**PROBLEM DETAILS**
Give back an exact copy of the lines in the records below, from the line that has "came in the" through the line that has "s.mci with out", and nothing besides.

Collected data
##########

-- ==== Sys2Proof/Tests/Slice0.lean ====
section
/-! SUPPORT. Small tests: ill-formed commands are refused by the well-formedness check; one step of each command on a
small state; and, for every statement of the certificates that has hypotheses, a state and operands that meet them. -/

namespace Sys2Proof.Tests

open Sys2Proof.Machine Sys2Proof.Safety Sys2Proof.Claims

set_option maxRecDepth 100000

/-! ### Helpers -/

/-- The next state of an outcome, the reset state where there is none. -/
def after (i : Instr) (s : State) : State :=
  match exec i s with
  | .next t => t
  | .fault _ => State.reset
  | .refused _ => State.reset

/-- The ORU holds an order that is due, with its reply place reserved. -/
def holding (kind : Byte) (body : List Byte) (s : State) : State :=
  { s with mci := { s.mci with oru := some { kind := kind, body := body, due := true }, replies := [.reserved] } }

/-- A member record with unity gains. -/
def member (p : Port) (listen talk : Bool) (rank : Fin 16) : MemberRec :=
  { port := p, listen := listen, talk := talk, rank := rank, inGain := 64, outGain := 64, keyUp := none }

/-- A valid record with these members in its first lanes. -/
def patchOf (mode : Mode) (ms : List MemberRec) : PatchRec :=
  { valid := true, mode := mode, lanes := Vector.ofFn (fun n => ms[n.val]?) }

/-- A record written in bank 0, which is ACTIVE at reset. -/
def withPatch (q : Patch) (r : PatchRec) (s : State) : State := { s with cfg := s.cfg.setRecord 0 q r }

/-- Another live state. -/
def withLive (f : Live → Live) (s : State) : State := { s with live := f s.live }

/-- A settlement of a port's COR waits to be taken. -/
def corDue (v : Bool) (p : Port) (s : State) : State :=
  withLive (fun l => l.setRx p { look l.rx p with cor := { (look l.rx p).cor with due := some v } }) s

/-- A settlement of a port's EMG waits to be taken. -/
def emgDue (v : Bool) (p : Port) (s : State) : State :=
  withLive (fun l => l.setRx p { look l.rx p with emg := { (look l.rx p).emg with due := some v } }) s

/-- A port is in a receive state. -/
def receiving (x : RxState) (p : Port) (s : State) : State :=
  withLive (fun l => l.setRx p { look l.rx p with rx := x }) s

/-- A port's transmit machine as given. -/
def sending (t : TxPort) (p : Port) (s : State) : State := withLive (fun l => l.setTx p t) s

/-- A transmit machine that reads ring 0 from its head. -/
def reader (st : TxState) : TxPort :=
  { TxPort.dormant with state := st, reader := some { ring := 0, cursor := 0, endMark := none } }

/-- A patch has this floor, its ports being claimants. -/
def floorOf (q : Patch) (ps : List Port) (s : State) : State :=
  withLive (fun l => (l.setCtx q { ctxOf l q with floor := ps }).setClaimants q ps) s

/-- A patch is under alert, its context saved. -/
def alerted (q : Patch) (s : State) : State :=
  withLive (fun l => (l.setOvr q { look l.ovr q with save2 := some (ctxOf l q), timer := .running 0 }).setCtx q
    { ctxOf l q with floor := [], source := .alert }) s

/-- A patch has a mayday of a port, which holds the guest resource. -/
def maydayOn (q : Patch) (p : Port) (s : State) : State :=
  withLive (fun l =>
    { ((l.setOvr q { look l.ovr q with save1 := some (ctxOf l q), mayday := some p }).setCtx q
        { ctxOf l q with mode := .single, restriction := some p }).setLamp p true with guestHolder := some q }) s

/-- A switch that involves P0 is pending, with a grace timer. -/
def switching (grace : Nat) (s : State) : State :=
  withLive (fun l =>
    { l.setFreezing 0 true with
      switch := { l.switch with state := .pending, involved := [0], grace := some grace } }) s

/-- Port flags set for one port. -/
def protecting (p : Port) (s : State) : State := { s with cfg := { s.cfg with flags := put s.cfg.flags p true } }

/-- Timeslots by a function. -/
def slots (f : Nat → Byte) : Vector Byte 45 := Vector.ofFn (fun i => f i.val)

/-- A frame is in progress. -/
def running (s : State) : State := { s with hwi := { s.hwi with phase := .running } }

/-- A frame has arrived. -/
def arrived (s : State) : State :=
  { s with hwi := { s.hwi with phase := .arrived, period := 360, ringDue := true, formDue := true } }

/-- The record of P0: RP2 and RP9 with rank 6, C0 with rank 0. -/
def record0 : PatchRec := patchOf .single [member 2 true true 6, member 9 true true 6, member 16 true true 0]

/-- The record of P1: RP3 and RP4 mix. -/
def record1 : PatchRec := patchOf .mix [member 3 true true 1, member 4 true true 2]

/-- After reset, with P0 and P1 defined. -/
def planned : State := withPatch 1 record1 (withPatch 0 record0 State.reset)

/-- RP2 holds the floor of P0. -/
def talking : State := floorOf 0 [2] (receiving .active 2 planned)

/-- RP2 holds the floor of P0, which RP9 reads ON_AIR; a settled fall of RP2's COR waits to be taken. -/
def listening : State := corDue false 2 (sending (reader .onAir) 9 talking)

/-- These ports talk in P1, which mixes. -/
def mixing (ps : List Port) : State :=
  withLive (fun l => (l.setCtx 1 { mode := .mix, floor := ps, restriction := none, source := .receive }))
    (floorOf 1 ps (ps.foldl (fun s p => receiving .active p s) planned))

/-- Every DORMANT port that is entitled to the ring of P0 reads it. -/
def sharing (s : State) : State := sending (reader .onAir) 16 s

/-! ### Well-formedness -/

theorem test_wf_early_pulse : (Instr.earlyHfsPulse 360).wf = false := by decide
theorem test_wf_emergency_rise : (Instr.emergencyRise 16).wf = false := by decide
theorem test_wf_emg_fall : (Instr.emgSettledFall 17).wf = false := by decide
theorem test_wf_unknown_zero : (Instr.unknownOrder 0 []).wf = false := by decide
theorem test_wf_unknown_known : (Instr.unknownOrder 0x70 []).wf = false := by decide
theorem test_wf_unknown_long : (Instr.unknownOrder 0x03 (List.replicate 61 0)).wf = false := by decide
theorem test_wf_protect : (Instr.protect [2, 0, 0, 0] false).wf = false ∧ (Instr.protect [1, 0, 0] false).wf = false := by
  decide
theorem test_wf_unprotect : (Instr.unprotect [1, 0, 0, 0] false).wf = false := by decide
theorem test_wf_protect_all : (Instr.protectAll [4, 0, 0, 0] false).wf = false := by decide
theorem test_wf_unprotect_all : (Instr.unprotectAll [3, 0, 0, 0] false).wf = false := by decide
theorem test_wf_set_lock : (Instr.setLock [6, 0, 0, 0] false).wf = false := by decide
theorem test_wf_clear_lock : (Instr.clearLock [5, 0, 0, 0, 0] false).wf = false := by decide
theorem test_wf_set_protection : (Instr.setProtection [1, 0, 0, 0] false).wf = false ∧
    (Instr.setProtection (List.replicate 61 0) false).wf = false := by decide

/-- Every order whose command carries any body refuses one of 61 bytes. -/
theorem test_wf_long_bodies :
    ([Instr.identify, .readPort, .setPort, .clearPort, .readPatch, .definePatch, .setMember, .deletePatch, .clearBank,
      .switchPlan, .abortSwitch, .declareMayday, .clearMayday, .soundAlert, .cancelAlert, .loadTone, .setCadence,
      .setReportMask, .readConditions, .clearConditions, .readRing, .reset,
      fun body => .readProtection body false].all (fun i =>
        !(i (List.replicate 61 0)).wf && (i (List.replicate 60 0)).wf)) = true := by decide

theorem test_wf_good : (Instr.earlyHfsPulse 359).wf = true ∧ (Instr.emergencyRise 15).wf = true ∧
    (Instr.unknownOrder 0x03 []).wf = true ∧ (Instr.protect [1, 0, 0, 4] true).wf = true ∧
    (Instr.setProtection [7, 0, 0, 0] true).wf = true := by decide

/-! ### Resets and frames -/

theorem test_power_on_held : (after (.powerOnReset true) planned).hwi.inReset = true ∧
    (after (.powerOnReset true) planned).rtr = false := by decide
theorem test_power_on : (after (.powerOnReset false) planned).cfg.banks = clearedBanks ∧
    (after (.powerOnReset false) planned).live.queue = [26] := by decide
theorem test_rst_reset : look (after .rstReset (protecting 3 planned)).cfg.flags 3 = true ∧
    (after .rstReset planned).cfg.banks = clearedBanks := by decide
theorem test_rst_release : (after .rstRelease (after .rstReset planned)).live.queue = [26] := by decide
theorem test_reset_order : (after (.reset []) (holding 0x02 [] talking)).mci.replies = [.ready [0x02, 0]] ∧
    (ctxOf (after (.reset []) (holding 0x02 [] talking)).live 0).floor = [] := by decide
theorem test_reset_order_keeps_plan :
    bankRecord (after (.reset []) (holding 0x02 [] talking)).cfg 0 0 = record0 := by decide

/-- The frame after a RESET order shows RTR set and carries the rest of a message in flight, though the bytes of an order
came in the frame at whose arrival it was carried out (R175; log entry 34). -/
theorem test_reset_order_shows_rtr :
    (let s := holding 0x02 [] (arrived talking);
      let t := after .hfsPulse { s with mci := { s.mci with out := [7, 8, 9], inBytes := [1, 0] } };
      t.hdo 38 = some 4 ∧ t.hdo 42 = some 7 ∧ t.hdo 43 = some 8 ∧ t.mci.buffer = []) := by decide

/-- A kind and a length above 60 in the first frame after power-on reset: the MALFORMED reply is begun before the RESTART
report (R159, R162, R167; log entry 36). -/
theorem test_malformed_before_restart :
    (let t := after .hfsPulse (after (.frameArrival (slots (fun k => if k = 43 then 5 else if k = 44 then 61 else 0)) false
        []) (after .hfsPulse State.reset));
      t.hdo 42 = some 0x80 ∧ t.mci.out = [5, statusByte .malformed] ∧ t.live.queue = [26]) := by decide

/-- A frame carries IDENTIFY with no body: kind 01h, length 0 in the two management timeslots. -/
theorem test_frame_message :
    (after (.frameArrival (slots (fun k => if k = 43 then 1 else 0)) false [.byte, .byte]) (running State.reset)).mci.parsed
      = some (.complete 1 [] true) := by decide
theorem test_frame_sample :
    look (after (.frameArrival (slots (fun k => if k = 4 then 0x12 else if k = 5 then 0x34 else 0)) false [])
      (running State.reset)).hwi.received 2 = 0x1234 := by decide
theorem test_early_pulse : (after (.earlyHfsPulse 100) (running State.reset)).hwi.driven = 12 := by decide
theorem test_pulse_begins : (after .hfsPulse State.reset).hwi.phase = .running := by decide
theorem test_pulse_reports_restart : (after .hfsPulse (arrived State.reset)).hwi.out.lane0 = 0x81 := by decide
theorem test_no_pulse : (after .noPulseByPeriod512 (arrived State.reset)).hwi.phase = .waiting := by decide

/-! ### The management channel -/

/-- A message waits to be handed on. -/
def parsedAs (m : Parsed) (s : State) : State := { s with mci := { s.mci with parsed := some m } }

##########

**RESPONSE TO THE TASK**
came in the frame at whose arrival it was carried out (R175; log entry 34). -/
theorem test_reset_order_shows_rtr :
    (let s := holding 0x02 [] (arrived talking);
      let t := after .hfsPulse { s with mci := { s.mci with out := [7, 8, 9], inBytes := [1, 0] } };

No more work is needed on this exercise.